Companion HTML view in the same directory.
Used Undermind deep search plus Report Writer instead of a hand-rolled literature scan because the request was specifically for the report/research flow and recent literature coverage. The report distills the search into DSRs implementation requirements: typed IR, trace and blame capture, MIPRO-like offline compilation, Pareto selection, and bounded online adaptation. Export note: the CLI files export path requested citation style plain and the API rejected it, so the markdown was exported through the same API with APA style. Left undone: Kha24 was not uploaded as an extra source; Report Writer cited the search-result anchor. A follow-up can tighten DSPy-specific details if that paper is uploaded.
cargo check --workspace succeeds before moving code. cargo test --workspace --no-run succeeds; this gives the split a green compile baseline. Scaffolding: full runtime test execution and coverage measurement happen in the next snapshots so the crate boundary changes can keep their own evidence.

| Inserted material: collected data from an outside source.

-- ==== Sys2Proof/WellFormed.lean ====
section
/-! DEFINITION. Well-formedness: which slot operations are encodings of the manual. Each operation has a class, an opcode, the
40 bits of its fields (R79 to R82), the mask of the bits its entry names (R85), the value of the bits the entry fixes,
and a check of its codes (R42, R84, R90). -/

namespace Sys2Proof

/-- The low 40 bits of a slot in format SR. -/
def SR.pack (f : SR) : BitVec 40 := (f.sub ++ f.nf ++ 0#11 ++ f.d ++ f.a ++ f.b ++ f.c : BitVec 40)

/-- The fields that the low 40 bits of a slot hold in format SR. -/
def SR.unpack (w : BitVec 40) : SR :=
  ⟨w.extractLsb' 36 4, w.extractLsb' 35 1, w.extractLsb' 18 6, w.extractLsb' 12 6, w.extractLsb' 6 6, w.extractLsb' 0 6⟩

/-- The low 40 bits of a slot in format SI. -/
def SI.pack (f : SI) : BitVec 40 := (f.sub ++ f.d ++ f.a ++ f.imm24 : BitVec 40)

/-- The fields that the low 40 bits of a slot hold in format SI. -/
def SI.unpack (w : BitVec 40) : SI :=
  ⟨w.extractLsb' 36 4, w.extractLsb' 30 6, w.extractLsb' 24 6, w.extractLsb' 0 24⟩

/-- The low 40 bits of a slot in format SB. -/
def SB.pack (f : SB) : BitVec 40 := (f.cond ++ f.a ++ f.b ++ f.off24 : BitVec 40)

/-- The fields that the low 40 bits of a slot hold in format SB. -/
def SB.unpack (w : BitVec 40) : SB :=
  ⟨w.extractLsb' 36 4, w.extractLsb' 30 6, w.extractLsb' 24 6, w.extractLsb' 0 24⟩

/-- The low 40 bits of a slot in format SL. -/
def SL.pack (f : SL) : BitVec 40 := (f.sub ++ f.a ++ f.imm12 ++ f.off18 : BitVec 40)

/-- The fields that the low 40 bits of a slot hold in format SL. -/
def SL.unpack (w : BitVec 40) : SL :=
  ⟨w.extractLsb' 36 4, w.extractLsb' 30 6, w.extractLsb' 18 12, w.extractLsb' 0 18⟩

/-- The low 40 bits of a slot in format RP. -/
def RP.pack (f : RP) : BitVec 40 := (f.mask ++ f.a ++ f.imm12 ++ f.sd ++ f.sa ++ f.sb : BitVec 40)

/-- The fields that the low 40 bits of a slot hold in format RP. -/
def RP.unpack (w : BitVec 40) : RP :=
  ⟨w.extractLsb' 36 4, w.extractLsb' 30 6, w.extractLsb' 18 12, w.extractLsb' 12 6, w.extractLsb' 6 6, w.extractLsb' 0 6⟩

/-- The low 40 bits of a slot in format SX. -/
def SX.pack (f : SX) : BitVec 40 := (f.sub ++ f.d ++ f.a ++ f.sysreg ++ f.imm12 : BitVec 40)

/-- The fields that the low 40 bits of a slot hold in format SX. -/
def SX.unpack (w : BitVec 40) : SX :=
  ⟨w.extractLsb' 36 4, w.extractLsb' 30 6, w.extractLsb' 24 6, w.extractLsb' 12 12, w.extractLsb' 0 12⟩

/-- The low 40 bits of a slot in format VR. -/
def VR.pack (f : VR) : BitVec 40 := (f.m ++ f.nf ++ f.rm ++ f.d ++ f.a ++ f.b ++ f.aux : BitVec 40)

/-- The fields that the low 40 bits of a slot hold in format VR. -/
def VR.unpack (w : BitVec 40) : VR :=
  ⟨w.extractLsb' 36 4, w.extractLsb' 35 1, w.extractLsb' 32 3, w.extractLsb' 23 9, w.extractLsb' 14 9, w.extractLsb' 5 9, w.extractLsb' 0 5⟩

/-- The low 40 bits of a slot in format VI. -/
def VI.pack (f : VI) : BitVec 40 := (f.m ++ 0#4 ++ f.d ++ f.imm23 : BitVec 40)

/-- The fields that the low 40 bits of a slot hold in format VI. -/
def VI.unpack (w : BitVec 40) : VI :=
  ⟨w.extractLsb' 36 4, w.extractLsb' 23 9, w.extractLsb' 0 23⟩

/-- The low 40 bits of a slot in format XC. -/
def XC.pack (f : XC) : BitVec 40 := (f.at16 ++ f.rtn ++ 0#16 : BitVec 40)

/-- The fields that the low 40 bits of a slot hold in format XC. -/
def XC.unpack (w : BitVec 40) : XC :=
  ⟨w.extractLsb' 24 16, w.extractLsb' 16 8⟩

/-- The low 40 bits of a slot in format XD. -/
def XD.pack (f : XD) : BitVec 40 := (f.at16 ++ f.row0 ++ f.nrow ++ f.clamp ++ f.ck ++ 0#1 ++ f.mpt : BitVec 40)

/-- The fields that the low 40 bits of a slot hold in format XD. -/
def XD.unpack (w : BitVec 40) : XD :=
  ⟨w.extractLsb' 24 16, w.extractLsb' 15 9, w.extractLsb' 6 9, w.extractLsb' 5 1, w.extractLsb' 4 1, w.extractLsb' 0 3⟩

/-- The low 40 bits of a slot in format XZ. -/
def XZ.pack (f : XZ) : BitVec 40 := (f.at16 ++ f.row0 ++ f.nrow ++ 0#6 : BitVec 40)

/-- The fields that the low 40 bits of a slot hold in format XZ. -/
def XZ.unpack (w : BitVec 40) : XZ :=
  ⟨w.extractLsb' 24 16, w.extractLsb' 15 9, w.extractLsb' 6 9⟩

/-- The low 40 bits of a slot in format XU. -/
def XU.pack (f : XU) : BitVec 40 := (f.at16 ++ f.a ++ f.b ++ 0#12 : BitVec 40)

/-- The fields that the low 40 bits of a slot hold in format XU. -/
def XU.unpack (w : BitVec 40) : XU :=
  ⟨w.extractLsb' 24 16, w.extractLsb' 18 6, w.extractLsb' 12 6⟩

/-- The low 40 bits of a slot in format MA. -/
def MA.pack (f : MA) : BitVec 40 := (f.lat ++ 0#1 ++ f.d ++ f.a ++ f.off21 : BitVec 40)

/-- The fields that the low 40 bits of a slot hold in format MA. -/
def MA.unpack (w : BitVec 40) : MA :=
  ⟨w.extractLsb' 37 3, w.extractLsb' 27 9, w.extractLsb' 21 6, w.extractLsb' 0 21⟩

/-- The low 40 bits of a slot in format MI. -/
def MI.pack (f : MI) : BitVec 40 := (f.lat ++ 0#1 ++ f.d ++ f.a ++ f.x ++ f.off12 : BitVec 40)

/-- The fields that the low 40 bits of a slot hold in format MI. -/
def MI.unpack (w : BitVec 40) : MI :=
  ⟨w.extractLsb' 37 3, w.extractLsb' 27 9, w.extractLsb' 21 6, w.extractLsb' 12 9, w.extractLsb' 0 12⟩

/-- The low 40 bits of a slot in format MC. -/
def MC.pack (f : MC) : BitVec 40 := (f.at14 ++ f.ch ++ f.a ++ f.b ++ f.l ++ f.bar : BitVec 40)

/-- The fields that the low 40 bits of a slot hold in format MC. -/
def MC.unpack (w : BitVec 40) : MC :=
  ⟨w.extractLsb' 26 14, w.extractLsb' 24 2, w.extractLsb' 18 6, w.extractLsb' 12 6, w.extractLsb' 6 6, w.extractLsb' 0 6⟩

/-- The low 40 bits of a slot in format MS. -/
def MS.pack (f : MS) : BitVec 40 := (f.lat ++ f.sz ++ 0#5 ++ f.d ++ f.a ++ f.b ++ f.c ++ f.sub : BitVec 40)

/-- The fields that the low 40 bits of a slot hold in format MS. -/
def MS.unpack (w : BitVec 40) : MS :=
  ⟨w.extractLsb' 37 3, w.extractLsb' 35 2, w.extractLsb' 24 6, w.extractLsb' 18 6, w.extractLsb' 12 6, w.extractLsb' 6 6, w.extractLsb' 0 6⟩

/-- The low 40 bits of a slot in format MH. -/
def MH.pack (f : MH) : BitVec 40 := (f.lat ++ 0#1 ++ f.ch ++ f.v ++ 0#19 : BitVec 40)

/-- The fields that the low 40 bits of a slot hold in format MH. -/
def MH.unpack (w : BitVec 40) : MH :=
  ⟨w.extractLsb' 37 3, w.extractLsb' 28 8, w.extractLsb' 19 9⟩

/-- The low 40 bits of a slot in format MJ. -/
def MJ.pack (f : MJ) : BitVec 40 := (f.kind ++ f.a ++ f.b ++ f.c ++ 0#18 : BitVec 40)

/-- The fields that the low 40 bits of a slot hold in format MJ. -/
def MJ.unpack (w : BitVec 40) : MJ :=
  ⟨w.extractLsb' 36 4, w.extractLsb' 30 6, w.extractLsb' 24 6, w.extractLsb' 18 6⟩

/-- The slot classes (R69). -/
inductive SlotClass where
  | s | v | x | m
  deriving DecidableEq, Repr

/-- How an operation is encoded: class, opcode, field bits, the bits its entry names, the value of the bits it fixes, and
whether its codes are legal. -/
structure Encoding where
  cls : SlotClass
  op : BitVec 8
  bits : BitVec 40
  used : BitVec 40
  fixed : BitVec 40
  codes : Bool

Adds the nine planned crates as real workspace members: dsrs-core, dsrs-lm, dsrs-trace, dsrs-cache, dsrs-predict, dsrs-evaluate, dsrs-gepa, dsrs-data, and dsrs-leaven. No code moved yet; this isolates workspace topology from the later extraction churn. cargo metadata sees all dsrs-* crates and cargo check --workspace succeeds, including the dsrs-leaven path deps against ../leaven. Scaffolding: every lib.rs is intentionally empty until its extraction task owns the crate surface.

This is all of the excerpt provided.